I was just wondering if there is a nicer way to do practically this:
reduce(
(d, c) -> (d[c] = get(d, c, 0) + 1; d), "ACCACD", init=Dict{Char, Int}()
)
hence, to do a non-binary count
s = "ACCACD"
Dict(
c => count(==(c), s) for c in distinct(s)
# or equally: `count(c, s)`
)
while only iterating once.
aplavin
2
This is simply a group + count operation. So:
julia> using SplitApplyCombine
julia> groupcount(s)
3-element Dictionaries.Dictionary{Char, Any}
'A' │ 2
'C' │ 3
'D' │ 1
1 Like
Oh, that seems like a simple and nice solution, I hadn’t heard of that package. Thanks!

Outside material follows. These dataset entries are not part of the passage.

-- ==== Sys2Proof/Tests/Slice0.lean ====
section
/-! SUPPORT. The model's own tests and the witnesses of the statements. Expected values come from
spec/95_test_vectors.md and the examples of the rules cited. -/

namespace Sys2Proof.Tests

open Sys2Proof Sys2Proof.Machine

/-! ## Well-formedness refuses -/

/-- R68: 33 bytes are too many for `LDKEY`. -/
theorem test_ldkey_of_33_bytes_refused : (Macro.ldkey (List.replicate 33 0x00)).wellFormed = false := by decide
theorem test_ldkey_of_32_bytes_accepted : (Macro.ldkey (List.replicate 32 0x00)).wellFormed = true := by decide
/-- `RK` ends with round key 14 (R41). -/
theorem test_rdrk_15_refused : (Macro.rdrk 15).wellFormed = false := by decide
theorem test_rdrk_14_accepted : (Macro.rdrk 14).wellFormed = true := by decide
/-- R62: the codes from 0x06 on are not defined. No term of `Instr` is ill formed (R60). -/
theorem test_code_06_undefined : codeDefined 0x06 = false := by decide
theorem test_code_FF_undefined : codeDefined 0xFF = false := by decide
theorem test_code_05_defined : codeDefined 0x05 = true := by decide

/-! ## Decoding, each command by its byte bit by bit (R60, R61) -/

theorem test_decode_nop : decode 0b00000000#8 = .ok .nop := by decide
theorem test_decode_expand : decode 0b00000001#8 = .ok .expand := by decide
theorem test_decode_encrypt : decode 0b00000010#8 = .ok .encrypt := by decide
theorem test_decode_decrypt : decode 0b00000011#8 = .ok .decrypt := by decide
theorem test_decode_gfmul : decode 0b00000100#8 = .ok .gfmul := by decide
theorem test_decode_clear : decode 0b00000101#8 = .ok .clear := by decide
theorem test_decode_first_illegal : decode 0b00000110#8 = .error (.illegalCode 0x06) := by decide
/-- The high bits count (R61: all eight bits). -/
theorem test_decode_high_bit : decode 0b10000010#8 = .error (.illegalCode 0x82) := by decide
theorem test_tableWord_gfmul : decodeTableWord 8 0x04 = some .gfmul := by decide
theorem test_tableWord_illegal : decodeTableWord 8 0x06 = none := by decide
/-- No byte matches two rows of the opcode table. -/
theorem test_opcode_rows_distinct : opcodeTable.Pairwise (fun x y => x.pattern &&& y.mask ≠ y.pattern) := by
  decide

/-! ## The datapath functions, on the spec's vectors (95 sections 2 to 4) -/

theorem test_mul_57_13 : mul 0x57 0x13 = 0xFE := by decide
theorem test_mul_57_83 : mul 0x57 0x83 = 0xC1 := by decide
theorem test_mul_FF_FF : mul 0xFF 0xFF = 0x13 := by decide
theorem test_xtime_FF : xtime 0xFF = 0xE5 := by decide
theorem test_sbox_53 : sbox 0x53 = 0xED := by decide
theorem test_invSbox_52 : invSbox 0x52 = 0x48 := by decide
theorem test_subBytes :
    subBytes #v[0xFF, 0xEE, 0xDD, 0xCC, 0xBB, 0xAA, 0x99, 0x88, 0x77, 0x66, 0x55, 0x44, 0x33, 0x22, 0x11, 0x00] =
      #v[0x16, 0x28, 0xC1, 0x4B, 0xEA, 0xAC, 0xEE, 0xC4, 0xF5, 0x33, 0xFC, 0x1B, 0xC3, 0x93, 0x82, 0x63] := by decide +kernel
theorem test_invSubBytes :
    invSubBytes #v[0xFF, 0xEE, 0xDD, 0xCC, 0xBB, 0xAA, 0x99, 0x88, 0x77, 0x66, 0x55, 0x44, 0x33, 0x22, 0x11, 0x00] =
      #v[0x7D, 0x99, 0xC9, 0x27, 0xFE, 0x62, 0xF9, 0x97, 0x02, 0xD3, 0xED, 0x86, 0x66, 0x94, 0xE3, 0x52] := by decide +kernel
theorem test_shiftRows :
    shiftRows #v[0x00, 0x01, 0x02, 0x03, 0x04, 0x05, 0x06, 0x07, 0x08, 0x09, 0x0A, 0x0B, 0x0C, 0x0D, 0x0E, 0x0F] =
      #v[0x00, 0x05, 0x0A, 0x0F, 0x04, 0x09, 0x0E, 0x03, 0x08, 0x0D, 0x02, 0x07, 0x0C, 0x01, 0x06, 0x0B] := by decide +kernel
theorem test_invShiftRows :
    invShiftRows #v[0x00, 0x01, 0x02, 0x03, 0x04, 0x05, 0x06, 0x07, 0x08, 0x09, 0x0A, 0x0B, 0x0C, 0x0D, 0x0E, 0x0F] =
      #v[0x00, 0x0D, 0x0A, 0x07, 0x04, 0x01, 0x0E, 0x0B, 0x08, 0x05, 0x02, 0x0F, 0x0C, 0x09, 0x06, 0x03] := by decide +kernel
theorem test_mixColumns :
    mixColumns #v[0x00, 0x01, 0x02, 0x03, 0x04, 0x05, 0x06, 0x07, 0x08, 0x09, 0x0A, 0x0B, 0x0C, 0x0D, 0x0E, 0x0F] =
      #v[0x02, 0x07, 0x00, 0x05, 0x06, 0x03, 0x04, 0x01, 0x0A, 0x0F, 0x08, 0x0D, 0x0E, 0x0B, 0x0C, 0x09] := by decide +kernel
theorem test_invMixColumns :
    invMixColumns #v[0x00, 0x01, 0x02, 0x03, 0x04, 0x05, 0x06, 0x07, 0x08, 0x09, 0x0A, 0x0B, 0x0C, 0x0D, 0x0E, 0x0F] =
      #v[0x0A, 0x0F, 0x08, 0x0D, 0x0E, 0x0B, 0x0C, 0x09, 0x02, 0x07, 0x00, 0x05, 0x06, 0x03, 0x04, 0x01] := by decide +kernel
theorem test_mixColumn : mixColumn #v[0xD4, 0xBF, 0x5D, 0x30] = #v[0x04, 0x66, 0x81, 0xE5] := by decide
theorem test_invMixColumn : invMixColumn #v[0x8E, 0x4D, 0xA1, 0xBC] = #v[0xDB, 0x13, 0x53, 0x45] := by decide
theorem test_rotWord : rotWord #v[0x09, 0xCF, 0x4F, 0x3C] = #v[0xCF, 0x4F, 0x3C, 0x09] := by decide
theorem test_subWord : subWord #v[0x17, 0x16, 0x16, 0x16] = #v[0xF0, 0x47, 0x47, 0x47] := by decide
theorem test_keyCore_10 : keyCore #v[0x0E, 0x05, 0x14, 0xA3] 10 = #v[0x5D, 0xFA, 0x0A, 0xAB] := by decide +kernel
/-- The last round key of the FIPS-197 example key (95 section 7). -/
theorem test_expand_k24 :
    (expand .k24 [0x8E, 0x73, 0xB0, 0xF7, 0xDA, 0x0E, 0x64, 0x52, 0xC8, 0x10, 0xF3, 0x2B, 0x80, 0x90, 0x79, 0xE5, 0x62, 0xF8, 0xEA, 0xD2, 0x52, 0x2C, 0x6B, 0x7B]).drop 192 =
      [0xE9, 0x8B, 0xA0, 0x6F, 0x44, 0x8C, 0x77, 0x3C, 0x8E, 0xCC, 0x72, 0x04, 0x01, 0x00, 0x22, 0x02] := by decide +kernel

For the example provided, countmap()
in StatsBase seems to be >200 times faster than groupcount()
in SplitApplyCombine:
using StatsBase
s = "ACCACD"
countmap(s)
@btime countmap($s) # 110 ns (4 allocations: 480 bytes)
@btime groupcount($s) # 26.7 μs (85 allocations: 11.59 KiB)
1 Like
aplavin
5
Strange, I see a much faster performance of groupcount
compared to yours:
julia> @btime groupcount($s)
366.199 ns (8 allocations: 704 bytes)
with StatsBase at 150 ns on my laptop.
No clue of what is going on. I’ve repeated it several times with similar results. For the record:
Win11 Julia 1.7
StatsBase v0.33.13
SplitApplyCombine v1.2.0